Julian is currently working with The Farmers Land Trust to create and incubate the Earthen Heart Farmland Commons. He believes that the Farmland Commons model championed by The Farmers Land Trust creates a secure scaffolding for the development of a community-held resource while preserving active farmland in perpetuity. “I want to do something like radical hospitality on a different scale. It used to be a person produced food or products and did a little abundance sharing with their friends and family, and they received a little abundance in return. Add skill sharing into this, and people can really take care of each other. Community homesteading, maximizing community synergy.”

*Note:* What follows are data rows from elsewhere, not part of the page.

-- ==== Sys2Proof/Machine/RegFile.lean ====
section
/-!
DEFINITION. Register fields and the register file (R10 to R15). A field has ONE home: its address and its
least significant bit. The file lists, under that key, the exclusive-or of the field's value with its reset
value, so a register at its reset value is not listed and the canonical form of Sparse needs no table.
-/
namespace Sys2Proof.Machine

/-- The access codes of R12. -/
inductive Access where
  | ro | rw | w1c | wo | ct
  deriving DecidableEq, Repr

/-- A named field of a register: address, bit position, width, reset value, access code and the range that
R14 judges a write against. -/
structure Fld where
  addr : Nat
  lsb : Nat
  width : Nat
  reset : Nat
  acc : Access
  lo : Nat
  hi : Nat
  deriving DecidableEq, Repr

/-- A field whose whole code space is in range. -/
def fld (addr lsb width reset : Nat) (acc : Access) : Fld := ⟨addr, lsb, width, reset, acc, 0, 2 ^ width - 1⟩

/-- A field whose table or chapter gives a range (R14). -/
def fldR (addr lsb width reset : Nat) (acc : Access) (lo hi : Nat) : Fld := ⟨addr, lsb, width, reset, acc, lo, hi⟩

/-- The key of a field in the register file. -/
def Fld.key (f : Fld) : Nat := f.addr * 32 + f.lsb

/-- The register file: key of a field, and its value exclusive-or its reset value. -/
abbrev RegFile := List (Nat × Nat)

/-- The value of a field. -/
def RegFile.get (r : RegFile) (f : Fld) : Nat := Sparse.get 0 r f.key ^^^ f.reset

/-- A field set to the low `width` bits of a value. -/
def RegFile.set (r : RegFile) (f : Fld) (v : Nat) : RegFile :=
  Sparse.put 0 r f.key ((v % 2 ^ f.width) ^^^ f.reset)

/-- One register of a register table: its address, the strides and counts of its indices, its fields at
index 0. -/
structure RegRow where
  base : Nat
  dims : List (Nat × Nat)
  flds : List Fld
  deriving Repr

/-- The address is one of the register's instances. -/
def RegRow.holds (r : RegRow) (addr : Nat) : Bool :=
  decide (r.base ≤ addr) &&
    match r.dims with
    | [] => addr == r.base
    | [(s, c)] => (addr - r.base) % s == 0 && decide ((addr - r.base) / s < c)
    | (s, c) :: (s2, c2) :: _ =>
      decide ((addr - r.base) / s < c) && (addr - r.base) % s % s2 == 0 && decide ((addr - r.base) % s / s2 < c2)

/-- The fields of the instance at an address. -/
def RegRow.fieldsFor (r : RegRow) (addr : Nat) : List Fld :=
  r.flds.map fun f => { f with addr := f.addr + (addr - r.base) }

/-- The field of a register word (R7). -/
def Fld.ofWord (f : Fld) (w : Nat) : Nat := bits w f.lsb f.width

end Sys2Proof.Machine
end

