/-! Registers of spec/06_focal_plane.md -/

def FPL_EPOCH.EPOCH : Fld := fld 0x40000 0 16 0 .wo
def FPL_EPOCH_STATE.COMMITTED : Fld := fld 0x40004 0 16 0 .ro
def FPL_EPOCH_STATE.PENDING : Fld := fld 0x40004 16 1 0 .ro
def FPL_EPOCH_STATE.LAST_REFUSE : Fld := fld 0x40004 20 4 0 .ro
def FPL_EPOCH_APPLIED.EPOCH : Fld := fld 0x40008 0 16 0 .ro
def FPL_COMMIT_TICK_LO.TICK : Fld := fld 0x4000c 0 32 0 .ro
def FPL_COMMIT_TICK_HI.TICK : Fld := fld 0x40010 0 32 0 .ro
def FPL_EVENTS.STRETCH : Fld := fld 0x40014 0 1 0 .w1c
def FPL_EVENTS.SUPERSEDED : Fld := fld 0x40014 1 1 0 .w1c
def FPL_EVENTS.REFUSED : Fld := fld 0x40014 2 1 0 .w1c
def FPL_EVENTS.OVERRUN : Fld := fld 0x40014 3 1 0 .w1c
def FPL_EVENTS.TS_DISAGREE : Fld := fld 0x40014 4 1 0 .w1c
def FPL_STRETCH_COUNT.COUNT : Fld := fld 0x40018 0 32 0 .ro
def FPL_SUPERSEDE_COUNT.COUNT : Fld := fld 0x4001c 0 32 0 .ro
def FPL_OVERRUN_COUNT.COUNT : Fld := fld 0x40020 0 32 0 .ro
def FPL_SH_PROG.PROG : Fld := fld 0x40100 0 4 0 .rw
def FPL_SH_INT.INT : Fld := fld 0x40104 0 27 0 .rw
def FPL_SH_PERIOD.PERIOD : Fld := fldR 0x40108 0 24 0 .rw 1 0xFFFFFF
def FPL_SH_GAIN.GAINn (k : Nat) : Fld := fld 0x4010c (2 * k) 2 0 .rw
def FPL_SH_BIASn.VDET (n : Nat) : Fld := fld (0x40120 + 0x4 * n) 0 12 0 .rw
def FPL_SH_BIASn.VSKIM (n : Nat) : Fld := fld (0x40120 + 0x4 * n) 16 12 0 .rw
def FPL_ACT_PROG.PROG : Fld := fld 0x40200 0 4 0 .ro
def FPL_ACT_INT.INT : Fld := fld 0x40204 0 27 0 .ro
def FPL_ACT_PERIOD.PERIOD : Fld := fld 0x40208 0 24 0 .ro
def FPL_ACT_GAIN.GAINn (k : Nat) : Fld := fld 0x4020c (2 * k) 2 0 .ro
def FPL_ACT_BIASn.VDET (n : Nat) : Fld := fld (0x40220 + 0x4 * n) 0 12 0 .ro
def FPL_ACT_BIASn.VSKIM (n : Nat) : Fld := fld (0x40220 + 0x4 * n) 16 12 0 .ro
def FPL_GEOMn_X.X (n : Nat) : Fld := fld (0x40300 + 0x10 * n) 0 32 0 .rw
def FPL_GEOMn_Y.Y (n : Nat) : Fld := fld (0x40304 + 0x10 * n) 0 32 0 .rw
def FPL_GEOMn_ORIENT.FLIP_X (n : Nat) : Fld := fld (0x40308 + 0x10 * n) 0 1 0 .rw
def FPL_GEOMn_ORIENT.FLIP_Y (n : Nat) : Fld := fld (0x40308 + 0x10 * n) 1 1 0 .rw
def FPL_PG_STATUS.ACQ_PROG : Fld := fld 0x40400 0 4 0 .ro
def FPL_PG_STATUS.IDLE_PROG : Fld := fld 0x40400 4 4 0 .ro
def FPL_PG_STATUS.EXP_RUN : Fld := fld 0x40400 8 1 0 .ro
def FPL_PG_STATUS.READ_RUN : Fld := fld 0x40400 9 1 0 .ro
def FPL_PG_STATUS.IDLE_RUN : Fld := fld 0x40400 10 1 0 .ro
def FPL_PG_STEPS_USED.STEPS : Fld := fld 0x40404 0 14 0 .ro
def FPL_PGn_INFO.PRESENT (n : Nat) : Fld := fld (0x40410 + 0x10 * n) 0 1 0 .ro
def FPL_PGn_INFO.ROLE (n : Nat) : Fld := fld (0x40410 + 0x10 * n) 1 2 0 .ro
def FPL_PGn_INFO.STEPS (n : Nat) : Fld := fld (0x40410 + 0x10 * n) 16 11 0 .ro
def FPL_PGn_ELEN.E (n : Nat) : Fld := fld (0x40414 + 0x10 * n) 0 32 0 .ro
def FPL_PGn_RLEN.L (n : Nat) : Fld := fld (0x40418 + 0x10 * n) 0 32 0 .ro
def FPL_PGn_GUARD.GUARD (n : Nat) : Fld := fld (0x4041c + 0x10 * n) 0 32 0 .ro
def FPL_TEMPn.TSA (n : Nat) : Fld := fld (0x40600 + 0x4 * n) 0 16 0 .ro
def FPL_TEMPn.TSB (n : Nat) : Fld := fld (0x40600 + 0x4 * n) 16 16 0 .ro
def FPL_IDn_WORDi.BYTES (n i : Nat) : Fld := fld (0x41000 + 0x100 * n + 0x4 * i) 0 32 0 .ro
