-- ==== Sys2Proof/Machine/RegsB.lean ====
section
/-!
DEFINITION. The named register fields, written from the register tables of spec/ (chapters 07, 08, 09, 10, 11, 13; R12 to R15).
A field of an indexed register takes its index. Reset 0 stands where the table has a dash (log entry 2).
-/
namespace Sys2Proof.Machine


/-! Registers of spec/07_video_front_ends.md -/

def VFE_PWR_STATUS.ON : Fld := fld 0x50000 0 1 0 .ro
def VFE_PWR_STATUS.REF_OK : Fld := fld 0x50000 1 1 0 .ro
def VFE_ILV_CTRL.EST_EN : Fld := fld 0x50004 0 1 1 .rw
def VFE_ILV_CTRL.FREEZE : Fld := fld 0x50004 1 1 0 .rw
def VFE_ILV_CTRL.ALPHA : Fld := fld 0x50004 4 3 3 .rw
def VFE_ILV_WIN.WIN : Fld := fldR 0x50008 0 5 20 .rw 16 24
def VFE_EVENTS.ILV_REJECT : Fld := fld 0x5000c 0 1 0 .w1c
def VFE_EVENTS.TRIM_FAIL : Fld := fld 0x5000c 1 1 0 .w1c
def VFE_EVENTS.SPARE_HELD : Fld := fld 0x5000c 2 1 0 .w1c
def VFE_EVENTS.MATCH_FAIL : Fld := fld 0x5000c 3 1 0 .w1c
def VFE_EVENTS.ROT_HALT : Fld := fld 0x5000c 4 1 0 .w1c
def VFE_EVENTS.SWAP_POSTPONED : Fld := fld 0x5000c 5 1 0 .w1c
def VFE_EVENTS.SWAP_ABANDONED : Fld := fld 0x5000c 6 1 0 .w1c
def VFE_ILVn_OFS.OFS (n : Nat) : Fld := fld (0x50040 + 0x10 * n) 0 16 0 .ro
def VFE_ILVn_GAIN.G (n : Nat) : Fld := fld (0x50044 + 0x10 * n) 0 16 0 .ro
def VFE_ILVn_SKEW.K (n : Nat) : Fld := fld (0x50048 + 0x10 * n) 0 16 0 .ro
def VFE_ILVn_STAT.ACCEPTS (n : Nat) : Fld := fld (0x5004c + 0x10 * n) 0 16 0 .ro
def VFE_ILVn_STAT.REJECTS (n : Nat) : Fld := fld (0x5004c + 0x10 * n) 16 8 0 .ro
def VFE_ILVn_STAT.HELD_G (n : Nat) : Fld := fld (0x5004c + 0x10 * n) 24 1 0 .ro
def VFE_ILVn_STAT.HELD_K (n : Nat) : Fld := fld (0x5004c + 0x10 * n) 25 1 0 .ro
def VFE_FACTn_OFS.OFS (n : Nat) : Fld := fld (0x50300 + 0x10 * n) 0 16 0 .ro
def VFE_FACTn_GAIN.G (n : Nat) : Fld := fld (0x50304 + 0x10 * n) 0 16 0 .ro
def VFE_FACTn_SKEW.K (n : Nat) : Fld := fld (0x50308 + 0x10 * n) 0 16 0 .ro
def VFE_SPARE_CTRL.ROT_EN : Fld := fld 0x50600 0 1 1 .rw
def VFE_SPARE_CTRL.RELEASE : Fld := fld 0x50600 8 1 0 .wo
def VFE_SPARE_STATE.PHASE : Fld := fld 0x50604 0 3 0 .ro
def VFE_SPARE_STATE.CHAN : Fld := fld 0x50604 8 6 0 .ro
def VFE_SPARE_STATE.HELD_CHAN : Fld := fld 0x50604 16 6 0x3F .ro
def VFE_SPARE_PASS.CHAN : Fld := fld 0x50608 0 32 0 .ro
def VFE_SPARE_FAIL.CHAN : Fld := fld 0x5060c 0 32 0 .ro
def VFE_SPARE_TRIED.CHAN : Fld := fld 0x50610 0 32 0 .ro
def VFE_SPARE_COUNTS.PASS_TOTAL : Fld := fld 0x50614 0 16 0 .ro
def VFE_SPARE_COUNTS.FAIL_TOTAL : Fld := fld 0x50614 16 16 0 .ro
def VFE_SPARE_LAST.CHAN : Fld := fld 0x50618 0 6 63 .ro
def VFE_SPARE_LAST.RESULT : Fld := fld 0x50618 8 2 0 .ro
def VFE_ROT_TIME.MS : Fld := fld 0x5061c 0 24 0 .ro
def VFE_SPARE_VCS.FAILS : Fld := fld 0x50620 0 2 0 .ro
def VFE_CLIPn.COUNT (n : Nat) : Fld := fld (0x50700 + 0x4 * n) 0 32 0 .ro
def VFE_CLAMP_COUNT.COUNT : Fld := fld 0x50800 0 32 0 .ro
def VFE_CLR.CLR_CLIP : Fld := fld 0x50804 0 1 0 .wo
def VFE_CLR.CLR_SPARE : Fld := fld 0x50804 1 1 0 .wo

Visionary land investors like Julian have an essential role to play in the ongoing preservation of the vulnerable resources of our living planet. By buying property and then protecting it through title ownership held in nonprofit Commons through The Farmers Land Trust, the invaluable plantings and native ecology of his properties will continue to generate benefits for the local community and ecosystems now and in the future. By putting his land into community-aligned, nonprofit ownership, it is protected from the speculative real estate market. His choice to share his privilege with the world is a gift to all and will no doubt inspire others to give with heart and intention. Julian reflects, “It’s my honor, my privilege to be placed at such a junction as this. Privilege has got a bad name these days. For me, it’s the same as honor. It is my honor, my privilege to share from the gifts I have been given.”
Land as Kin
As I walk up from the pasture into the orchard, among the various fruit and nut trees we’ve planted over the last five years, I feel connected to Julian. The gratitude I feel for the Earth and its endless wonders of regeneration returns to me and extends to people who are using whatever means they have to engage with the preservation of farmland and wild habitat, even in the face of the all-consuming, capitalist machine. Even if my life depended on it, I could scarcely bring myself to think of this symbiotic, ecological community sprouting forth endlessly from this piece of land as something to be traded for financial return.
For me, kinship is not just found in the realm of humans. Kinship is woven into the very fabric of our reality, and I believe our survival depends on our willingness to come to terms with that fact.